*TASK BRIEF*
Transcribe the records underneath word for word, and leave no line out.

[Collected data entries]
-- ==== Sys2Proof/Laws/Frames.lean ====
section
/-! SUPPORT. What the operations over frames can do: a word through its bytes and back, the command of a command word,
the frame that is taken next, and the fields that a frame without a row may change. -/

namespace Sys2Proof

/-- The four bytes of a word, most significant first, give the word back (R165). -/
@[simp] theorem wordOf_bytesOf (v : Word) :
    wordOf (v.extractLsb' 24 8) (v.extractLsb' 16 8) (v.extractLsb' 8 8) (v.extractLsb' 0 8) = v := by
  apply BitVec.eq_of_getLsbD_eq
  intro i hi
  simp only [wordOf, BitVec.getLsbD_append, BitVec.getLsbD_extractLsb']
  split
  · simp [*]
  · split
    · have h : 8 + (i - 8) = i := by omega
      simp [*]
    · split
      · have h : 16 + (i - 8 - 8) = i := by omega
        simp [*]
      · have h : 24 + (i - 8 - 8 - 8) = i := by omega
        have h8 : i - 8 - 8 - 8 < 8 := by omega
        simp [*]

/-- The high byte of a command word is its code (R169). -/
@[simp] theorem extract_code (code : Byte) (args : CommandArguments) : (code ++ args).extractLsb' 24 8 = code := by
  apply BitVec.eq_of_getLsbD_eq
  intro i hi
  have h : ¬ 24 + i < 24 := by omega
  rw [BitVec.getLsbD_extractLsb', BitVec.getLsbD_append]
  simp [hi, h]

/-- The other bits of a command word are its arguments (R169). -/
@[simp] theorem extract_args (code : Byte) (args : CommandArguments) : (code ++ args).extractLsb' 0 24 = args := by
  apply BitVec.eq_of_getLsbD_eq
  intro i hi
  rw [BitVec.getLsbD_extractLsb', BitVec.getLsbD_append]
  simp [hi]

/-- A complete write frame is the write of its value to its address, whatever follows its fourth data byte (R165). -/
@[simp] theorem decodeFrame_writeFrame (address : Byte) (v : Word) (extra : List Byte) :
    decodeFrame (writeFrameOf address v ++ extra) = .command (writeCommand address v) := by
  simp [writeFrameOf, bytesOf, decodeFrame, decodeWrite]

namespace Machine

/-- Either a frame waits and is taken from the front of those that wait, with POR_n not asserted, or none is taken. -/
theorem State.nextFrame_cases (s : State) :
    (∃ f rest, s.porAsserted = false ∧ s.frames = f :: rest ∧
      s.nextFrame = some (decodeFrame f, { s with frames := rest })) ∨
    ((s.porAsserted = true ∨ s.frames = []) ∧ s.nextFrame = none) := by
  unfold State.nextFrame
  split
  · exact .inl ⟨_, _, ‹_›, ‹_›, rfl⟩
  · exact .inr ⟨.inr ‹_›, rfl⟩
  · exact .inr ⟨.inl ‹_›, rfl⟩
  · exact .inr ⟨.inl ‹_›, rfl⟩

/-- A read frame changes no more than the notice queue, what was shifted out and the link interface's own words. -/
theorem State.readFrame_eq (s : State) (a : Byte) (n : Nat) :
    ∃ q o m, s.readFrame a n = { s with notices := q, frameOut := o, mgmt := m } ∧ q.mask = s.notices.mask := by
  unfold State.readFrame State.readEffect State.popNotice State.clearOverflow State.holdStatus State.shiftOut
  split <;> split <;> (try split) <;> exact ⟨_, _, _, rfl, rfl⟩

/-- A frame without a row changes no more than a read frame does. -/
theorem State.quietFrame_eq (s : State) (f : QuietFrame) :
    ∃ q o m, s.quietFrame f = { s with notices := q, frameOut := o, mgmt := m } ∧ q.mask = s.notices.mask := by
  cases f with
  | empty => exact ⟨_, _, _, rfl, rfl⟩
  | cutShort => exact ⟨_, _, _, rfl, rfl⟩
  | badOperation n => exact ⟨_, _, _, rfl, rfl⟩
  | read a n => exact s.readFrame_eq a n

end Machine

end Sys2Proof
end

*WRITTEN SOLUTION*
-- ==== Sys2Proof/Laws/Frames.lean ====
section
/-! SUPPORT. What the operations over frames can do: a word through its bytes and back, the command of a command word,
the frame that is taken next, and the fields that a frame without a row may change. -/

namespace Sys2Proof

/-- The four bytes of a word, most significant first, give the word back (R165). -/
@[simp] theorem wordOf_bytesOf (v : Word) :
    wordOf (v.extractLsb' 24 8) (v.extractLsb' 16 8) (v.extractLsb' 8 8) (v.extractLsb' 0 8) = v := by
  apply BitVec.eq_of_getLsbD_eq
  intro i hi
  simp only [wordOf, BitVec.getLsbD_append, BitVec.getLsbD_extractLsb']
  split
  · simp [*]
  · split
    · have h : 8 + (i - 8) = i := by omega
      simp [*]
    · split
      · have h : 16 + (i - 8 - 8) = i := by omega
        simp [*]
      · have h : 24 + (i - 8 - 8 - 8) = i := by omega
        have h8 : i - 8 - 8 - 8 < 8 := by omega
        simp [*]

/-- The high byte of a command word is its code (R169). -/
@[simp] theorem extract_code (code : Byte) (args : CommandArguments) : (code ++ args).extractLsb' 24 8 = code := by
  apply BitVec.eq_of_getLsbD_eq
  intro i hi
  have h : ¬ 24 + i < 24 := by omega
  rw [BitVec.getLsbD_extractLsb', BitVec.getLsbD_append]
  simp [hi, h]

/-- The other bits of a command word are its arguments (R169). -/
@[simp] theorem extract_args (code : Byte) (args : CommandArguments) : (code ++ args).extractLsb' 0 24 = args := by
  apply BitVec.eq_of_getLsbD_eq
  intro i hi
  rw [BitVec.getLsbD_extractLsb', BitVec.getLsbD_append]
  simp [hi]

/-- A complete write frame is the write of its value to its address, whatever follows its fourth data byte (R165). -/
@[simp] theorem decodeFrame_writeFrame (address : Byte) (v : Word) (extra : List Byte) :
    decodeFrame (writeFrameOf address v ++ extra) = .command (writeCommand address v) := by
  simp [writeFrameOf, bytesOf, decodeFrame, decodeWrite]

namespace Machine

/-- Either a frame waits and is taken from the front of those that wait, with POR_n not asserted, or none is taken. -/
theorem State.nextFrame_cases (s : State) :
    (∃ f rest, s.porAsserted = false ∧ s.frames = f :: rest ∧
      s.nextFrame = some (decodeFrame f, { s with frames := rest })) ∨
    ((s.porAsserted = true ∨ s.frames = []) ∧ s.nextFrame = none) := by
  unfold State.nextFrame
  split
  · exact .inl ⟨_, _, ‹_›, ‹_›, rfl⟩
  · exact .inr ⟨.inr ‹_›, rfl⟩
  · exact .inr ⟨.inl ‹_›, rfl⟩
  · exact .inr ⟨.inl ‹_›, rfl⟩

/-- A read frame changes no more than the notice queue, what was shifted out and the link interface's own words. -/
theorem State.readFrame_eq (s : State) (a : Byte) (n : Nat) :
    ∃ q o m, s.readFrame a n = { s with notices := q, frameOut := o, mgmt := m } ∧ q.mask = s.notices.mask := by
  unfold State.readFrame State.readEffect State.popNotice State.clearOverflow State.holdStatus State.shiftOut
  split <;> split <;> (try split) <;> exact ⟨_, _, _, rfl, rfl⟩

/-- A frame without a row changes no more than a read frame does. -/
theorem State.quietFrame_eq (s : State) (f : QuietFrame) :
    ∃ q o m, s.quietFrame f = { s with notices := q, frameOut := o, mgmt := m } ∧ q.mask = s.notices.mask := by
  cases f with
  | empty => exact ⟨_, _, _, rfl, rfl⟩
  | cutShort => exact ⟨_, _, _, rfl, rfl⟩
  | badOperation n => exact ⟨_, _, _, rfl, rfl⟩
  | read a n => exact s.readFrame_eq a n

end Machine

end Sys2Proof
end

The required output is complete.